— TASK DESCRIPTION —
List each line of the data in which the string "classes" appears.

--- EXTRACTED RECORDS Enclosed Below ---

-- ==== Sys2Proof/Machine/Modes.lean ====
section
/-! DEFINITION. The mode machine: requests, the drain, ABORT, SAFE, and the resets with what each of them loses
(15.1 to 15.4, R10 to R12, R432). -/

namespace Sys2Proof.Machine

def State.setModes (s : State) (m : ModeUnit) : State := { s with modes := m }

/-! ### What a reset or an entry to STANDBY loses (R10, Table 0.5) -/

/-- Class D fields that show a condition which outlasts the loss of class D; they are shown again at once, so that a
reader finds them as they are: DEDUCED, log 169. -/
def liveFld : List Fld :=
  [Rf.GLB_STATUS_READY, Rf.GLB_STATUS_FW, Rf.GLB_STATUS_BOARD, Rf.GLB_STATUS_SAFE_PIN, Rf.GLB_STATUS_LINK,
   Rf.GLB_PWR_VIN, Rf.GLB_PWR_IIN, Rf.GLB_PWR_PIN, Rf.GLB_PWR_OVP, Rf.MGT_STAT_FW, Rf.MGT_STAT_BANK, Rf.MGT_STAT_SVN,
   Rf.MGT_LOG_QUEUE, Rf.TIM_STAT_LOCKED, Rf.TIM_STAT_HOLDOVER, Rf.TIM_STAT_PPS_OK, Rf.PAK_PCIE_GEN, Rf.PAK_PCIE_WIDTH,
   Rf.PAK_PCIE_FLIT, Rf.PAK_PCIE_MPS, Rf.PAK_PCIE_MRRS] ++ (List.range 50).map Rf.HUB_CH_STAT_TEMP ++ (List.range 8).map Rf.POS_DIN_STAT_LEVEL

/-- Those of them that outlast a reset of the die as well: what the island and the pins show. -/
def islandFld : List Fld :=
  [Rf.GLB_STATUS_SAFE_PIN, Rf.GLB_PWR_VIN, Rf.GLB_PWR_IIN, Rf.GLB_PWR_PIN, Rf.GLB_PWR_OVP, Rf.TIM_STAT_LOCKED,
   Rf.TIM_STAT_HOLDOVER, Rf.TIM_STAT_PPS_OK] ++ (List.range 8).map Rf.POS_DIN_STAT_LEVEL

/-- What the always-on island shows of itself, and keeps while the main rails are off: the management processor, thermal
control, the log. -/
def mgtFld : List Fld :=
  [Rf.GLB_STATUS_FW, Rf.MGT_STAT_FW, Rf.MGT_STAT_BANK, Rf.MGT_STAT_SVN, Rf.MGT_TSTAT_DMAX, Rf.MGT_TSTAT_SENSOR, Rf.MGT_TSTAT_SKIP,
   Rf.MGT_TSTAT_THROTTLE, Rf.MGT_TSTAT_FAST, Rf.MGT_TSTAT_ONSETS, Rf.MGT_LOG_SEQ, Rf.MGT_LOG_COAL, Rf.MGT_LOG_QUEUE]

/-- The fields of some classes return to their reset values, but for those of a list. -/
def State.loseClasses (s : State) (classes : List Kept) (live : List Fld) : State :=
  s.loseFields (fun f => classes.contains f.kept && !live.any (fun g => g.key == f.key))

/-! ### Bands in flight (R410, R411) -/

/-- The bands that have opened and that some unit has not completed. -/
def State.inFlight (s : State) : Nat :=
  if !s.cadOn || !s.cad.started then 0
  else
    let least := ((List.range 112).filter s.serving).foldl (fun m u => min m (s.wu u).done) s.openBand
    (if s.cad.stop then s.openBand else s.openBand + 1) - least

/-! ### Perturbations end (R432) -/

/-- The units of a sparse list changed alike. -/
def mapUnits {α : Type} [DecidableEq α] (d : α) (f : α → α) (l : List (Nat × α)) : List (Nat × α) :=
  (l.map (fun e => (e.1, f e.2))).filter (fun e => decide (e.2 ≠ d))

--- End of Enclosed EXTRACTED RECORDS ---

— TASK SOLUTION —
/-- The fields of some classes return to their reset values, but for those of a list. -/
def State.loseClasses (s : State) (classes : List Kept) (live : List Fld) : State :=
  s.loseFields (fun f => classes.contains f.kept && !live.any (fun g => g.key == f.key))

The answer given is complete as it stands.